Les thermistances NTC, en revanche, ont une courbe de résistance exponentielle qui doit être linéarisée dans un logiciel à l'aide de l'équation de Steinhart-Hart ou de l'approximation de la constante B. Alors que les capteurs NTC de haute qualité peuvent atteindre Précision de ±0,1°C sur une plage étroite (par exemple, 0°C à 70°C), cette précision se dégrade considérablement aux extrémités de leur plage de fonctionnement. Deux thermistances NTC de même spécification nominale peuvent différer de ± 1 °C ou plus sans étalonnage individuel — un problème critique dans la fabrication à grande échelle.

Sensibilité et temps de réponse : là où les thermistances NTC excellent

Pour les applications nécessitant une détection rapide des changements de température dans une plage étroite, les thermistances NTC présentent un avantage décisif. Leur sensibilité - le changement de résistance par degré de changement de température - est 5 à 10 fois plus grand que celle d'un Pt100 RTD proche de la température ambiante. Cela signifie que de petites fluctuations de température produisent des changements de résistance importants et facilement mesurables, réduisant ainsi les exigences en matière de résolution ADC et de circuits de conditionnement de signal.
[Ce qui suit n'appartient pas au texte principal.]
/-- The decision of one due bead (R232). Log entry: 96 DEDUCED. -/
def State.decideBead (b : Nat) (q : QBead) (s : State) : State :=
  let x := q.bead
  let c : Nat := x.ch
  let st := s.chSt c
  let late := s.up - q.due.getD s.up
  let shown := q.lateness s.up
  let put := fun (n : Nat) => s.modVb b fun v => { v with
    queue := v.queue.map fun y => if y.bead = x then { y with reason := some n } else y }
  if s.vget b (It.chMode c) ≠ 1 then s.dropBead b 9 shown x
  else if st = chSafe ∨ st = chRetry ∨ st = chLatched then s.dropBead b 6 shown x
  else if x.op = .off then
    let s := if (s.vc c).run.isSome ∧ st ≠ chQuench then s.toQuench c else s
    (s.unqueue b x).logBead b (beadRecord x 0 shown 0 (nth s.valve.dies (b / 4)).carry 0 (s.tierOf b) 0)
  else if x.op = .pulse ∧ 0 < signed32 x.extent.toNat ∧ s.atDie b x.onMtime (beadEndPos x) then s.dropBead b 2 shown x
  else if st = chBoost then s.startBead shown x
  else if q.beyond ∨ s.vget b (It.profLateUs (s.profOf x)) * 1000 < late then s.dropBead b (q.reason.getD 2) shown x
  else if 2 ≤ s.tierOf b then put 4
  else if s.get (It.boostReady b) = 0 then put 5
  else if ((s.vb b).gate.getD c) ≠ c then put 3
  else if s.get (It.bankLimitA b) + s.reservation c < s.reserved b + s.vget b (It.chPeakA c) then put 3
  else s.startBead shown x

/-- A queued bead put before the first with a later due instant. Log entry: 87 DEDUCED. -/
def insertDue (x : QBead) : List QBead → List QBead
  | [] => [x]
  | y :: r => if x.due.getD 0 < y.due.getD 0 then x :: y :: r else y :: insertDue x r

/-- The due beads that a condition selects decided in order of due instant, then in queue order (R232). A bead that the
decisions before have taken out of the queue is passed over. Log entry: 96 DEDUCED. -/
def State.examine (b : Nat) (sel : QBead → Bool) (s : State) : State :=
  let l := ((s.vb b).queue.filter fun q => q.due.isSome && sel q).foldl (fun a q => insertDue q a) []
  l.foldl (fun s q =>
    if s.get (It.bankState b) = 1 then
      match (s.vb b).queue.find? (fun y => y.bead == q.bead) with
      | some y => s.decideBead b y
      | none => s
    else s) s

/-- Every deferred bead examined again, after a waiting safe-state boost: at a gate release and at every period (R232). -/
def State.reexamine (b : Nat) (s : State) : State := (s.safeNext b).examine b fun q => q.reason.isSome

/-- What follows when a channel that held the boost gate of a bank has released it: `held` the holder before (R232). -/
def State.gateReleased (b : Nat) (held : Option Nat) (s : State) : State :=
  if held.isSome ∧ (s.vb b).gate.isNone then s.reexamine b else s

/-- The beads that become due now are decided (R231, R232). Log entry: 96 DEDUCED. -/
def State.beadDue (b : Nat) (s : State) : State :=
  if s.get (It.bankState b) = 1 then
    let mark := fun (q : QBead) =>
      if q.due.isNone && s.beadIsDue b q.bead then
        match s.beadLateness b q.bead with
        | some l => { q with due := some (s.up - l) }
        | none => { q with due := some 0, beyond := true }
      else q
    let s := s.modVb b fun v => { v with queue := v.queue.map mark }
    (s.examine b fun q => q.reason.isNone).gateReleased b (s.vb b).gate
  else s

def execBeadDue (dt : Nat) (bank : Fin 16) (s : State) : Host.Outcome State Fault Refusal :=
  timedDie dt (State.beadDue bank) s

/-- A bead put into a queue: by position among its basis, after its equals (R230). Log entry: 87 DEDUCED. -/
def insertBead (q : QBead) : List QBead → List QBead
  | [] => [q]
  | y :: r =>
    if q.bead.onMtime = y.bead.onMtime ∧
        (if q.bead.onMtime then q.bead.position.toNat < y.bead.position.toNat
         else posDiff q.bead.position.toNat y.bead.position.toNat < 0) then q :: y :: r
    else y :: insertBead q r

/-- The key of a bead (R228). Log entry: 97 DEDUCED. -/
def beadKey (x : Bead) : Bool × Nat × Nat := (x.master, x.key.toNat, x.ch)

/-- A bead arrives at its bank (R230, R29). Log entries: 97 DEDUCED, 167 DESIGN CHOICE. -/
def State.beadArrival (lane b : Nat) (x : Bead) (s : State) : State :=
  if !s.accepts lane then s.bump It.arbitrationDiscards
  else
    let s := s.modValve fun v => { v with outbound := v.outbound.erase x }
    let v := s.vb b
    let late := if s.atDie b x.onMtime x.position.toNat then (s.beadLateness b x).getD 65535000 else 0
    if (x.ch : Nat) / 8 ≠ b then s
    else if s.get (It.bankState b) ≠ 1 then s.logDrop b 9 late x
    else if v.started.contains (beadKey x) || v.queue.any (fun q => beadKey q.bead == (beadKey x)) then s.logDrop b 7 late x
    else if 1024 ≤ v.queue.length then s.logDrop b 8 late x
    else (s.modVb b fun v => { v with queue := insertBead { bead := x } v.queue }).depth b

def execBeadArrival (dt : Nat) (lane : Fin 2) (bank : Fin 16) (bead : Bead) (s : State) :
    Host.Outcome State Fault Refusal :=
  timedDie dt (State.beadArrival lane bank bead) s

/-! ## Coil measurement (R248) -/

/-- The coil guard of a value against its nominal and tolerance in percent. -/
def coilCode (v nom tol : Nat) : Nat :=
  if v * 100 < nom * (100 - tol) then 1 else if nom * (100 + tol) < v * 100 then 2 else 0

/-- Measured resistance and inductance of a coil, resistance judged first (R248). -/
def State.measured (c : Nat) (r l : Option Nat) (s : State) : State :=
  let b := c / 8
  let tol := s.vget b (It.chCoilTolPct c)
  let s := match r with
    | some v => s.ageSample 8 c v
    | none => s
  let s := match l with
    | some v => s.ageSample 9 c v
    | none => s
  let gr := (r.map fun v => coilCode v (s.vget b (It.chRNom c)) tol).getD 0
  let gl := (l.map fun v => coilCode v (s.vget b (It.chLNom c)) tol).getD 0
  let g := if gr ≠ 0 then gr else gl
  s.setGuard (It.chCoilGuard c) g 0x0983 (toLE 1 c ++ toLE 1 g ++ toLE 2 0 ++ toLE 4 (s.get (It.chROhm c)) ++
    toLE 4 (s.get (It.chLMh c)) ++ toLE 4 0 ++ toLE 8 s.now)

/-- The inductance from the rise time from 10 % to 50 % of the peak current, raw q16.16 mH. -/
def State.inductance (s : State) (c peak riseNs : Nat) : Option Nat :=
  if peak = 0 then none else some (q16Open s.free (s.get (It.boostV (c / 8)) * riseNs * 65536 / (400000 * peak) : Nat))

/-! ## Phases (R223, R224, R229) -/

/-- The inductance measured in the boost of a channel (R248). Log entry: 110 DESIGN CHOICE. -/
def State.boostMeasured (c riseNs : Nat) (s : State) : State :=
  (s.useFree 1).measured c none (s.inductance c (s.vc c).vals.peak riseNs)

/-- The boost of a channel ends after a time: ch_t_boost_ns, the gate, the phase that follows begins now. -/
def State.boostOver (c dur : Nat) (s : State) : State :=
  ((s.set (It.chTBoostNs c) (sat32 dur)).ungate c).modVc c fun y => { y with
    run := y.run.map (fun r => { r with boost := dur }), at_ := s.up, duty := 0, integ := 0 }

/-- The current reaches ch_peak_a: BOOST ends, PEAK begins, the gate is released (R223, R226).
Log entry: 110 DESIGN CHOICE. -/
def State.boostEnd (c riseNs : Nat) (s : State) : State :=
  let x := s.vc c
  if s.boosting c then
    let s := (s.boostOver c (s.up - x.at_)).boostMeasured c riseNs
    let s := match x.safe with
      | .boost => s.modVc c fun y => { y with safe := .peak }
      | .finish => s.enterSafe c
      | _ => s.setCh c chPeak
    s.reexamine (c / 8)
  else s

def execBoostEnd (dt : Nat) (ch : Fin 128) (riseNs : Nat) (s : State) : Host.Outcome State Fault Refusal :=
  timedDie dt (State.boostEnd ch riseNs) s

/-- A boost reaches its timeout with some current, raw q16.16 A: an open load below 0.2 A, else fault 4 (R224, Table 8.6). Where the
current has passed half its peak, the boost has measured the inductance (R248). Log entries: 101 DEDUCED, 102 DEDUCED,
110 DESIGN CHOICE. -/
def State.boostTimeout (c current riseNs : Nat) (s : State) : State :=
  let x := s.vc c
  let open_ := decide (current * 5 < 65536)
  let dur := s.up - x.at_
  if s.boosting c ∧ x.vals.limit ≤ dur then
    let s := (s.boostOver c dur).bump (It.chOpenLoads c)
    let s := if x.vals.peak ≤ 2 * current then s.boostMeasured c riseNs else s
    let s := match x.safe with
      | .boost => (s.modVc c fun y => { y with safe := if open_ then .off else .peak }).chFaulted c (if open_ then 3 else 4)
      | .finish => (s.enterSafe c).chFaulted c (if open_ then 3 else 4)
      | _ =>
        let s := s.modVc c fun y => { y with run := y.run.map (fun (r : ProfRun) => { r with timedOut := true }) }
        if open_ then ((s.setCh c chQuench).chFaulted c 3).cutRun c 6 8 else (s.setCh c chPeak).chFaulted c 4
    s.reexamine (c / 8)
  else s

/-- Log entry: 110 DESIGN CHOICE. -/
def execBoostTimeout (dt : Nat) (ch : Fin 128) (sense : BoostSense) (s : State) : Host.Outcome State Fault Refusal :=
  timedDie dt (State.boostTimeout ch sense.current sense.riseNs) s

/-- prof_peak_dwell_us after BOOST the channel passes to HOLD (R223). -/
def State.peakDwellEnd (c : Nat) (s : State) : State :=
  let x := s.vc c
  match x.run, x.safe with
  | some r, .none =>
    if s.chSt c = chPeak ∧ x.at_ + r.dwell ≤ s.up then
      (s.setCh c chHold).modVc c fun y => { y with at_ := s.up, holdAt := s.up }
    else s
  | _, .peak => if x.at_ + x.vals.dwell ≤ s.up then s.modVc c fun y => { y with safe := .hold, at_ := s.up } else s
  | _, _ => s

def execPeakDwellEnd (dt : Nat) (ch : Fin 128) (s : State) : Host.Outcome State Fault Refusal :=
  timedDie dt (State.peakDwellEnd ch) s

/-- A pulse bead has reached its end in HOLD (R229). Log entry: 100 DEDUCED. -/
def State.pulseOver (s : State) (c : Nat) (r : ProfRun) : Bool :=
  r.bead.op == .pulse && s.chSt c == chHold && s.atDie (c / 8) r.bead.onMtime (beadEndPos r.bead) &&
    decide ((s.vc c).holdAt + r.holdMin ≤ s.up)

/-- A running bead reaches its end: the channel enters QUENCH; a bead ended by prof_hold_max_ms is flagged (R229).
Log entry: 100 DEDUCED. -/
def State.beadEnd (c : Nat) (s : State) : State :=
  match (s.vc c).run with
  | none => s
  | some r =>
    let st := s.chSt c
    if !(st = chBoost ∨ st = chPeak ∨ st = chHold) then s
    else if s.pulseOver c r then s.toQuench c
    else if r.holdMax ≠ 0 ∧ r.begun + r.holdMax ≤ s.up then
      ((s.modVc c fun x => { x with run := some { r with cut := true } }).toQuench c).gateReleased (c / 8) (s.vb (c / 8)).gate
    else s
Une petite thermistance NTC à billes ( 0,5 mm de diamètre ) peut avoir une constante de temps thermique inférieure à 0,5 seconde dans un liquide agité, ce qui le rend idéal pour la surveillance de la température du fluide intraveineux, les systèmes de gestion de batterie (BMS) et la protection thermique du processeur où une réponse rapide aux conditions de surchauffe est critique pour la sécurité.

Les RTD, en particulier les types bobinés dans des gaines de protection, ont généralement des constantes de temps de 5 à 30 secondes dans l'air en mouvement. Les RTD à couches minces peuvent répondre plus rapidement mais restent en retard par rapport aux thermistances CTN miniatures. Pour les processus où la température change lentement, comme les fours industriels, les autoclaves ou les chambres climatiques, cette différence est négligeable.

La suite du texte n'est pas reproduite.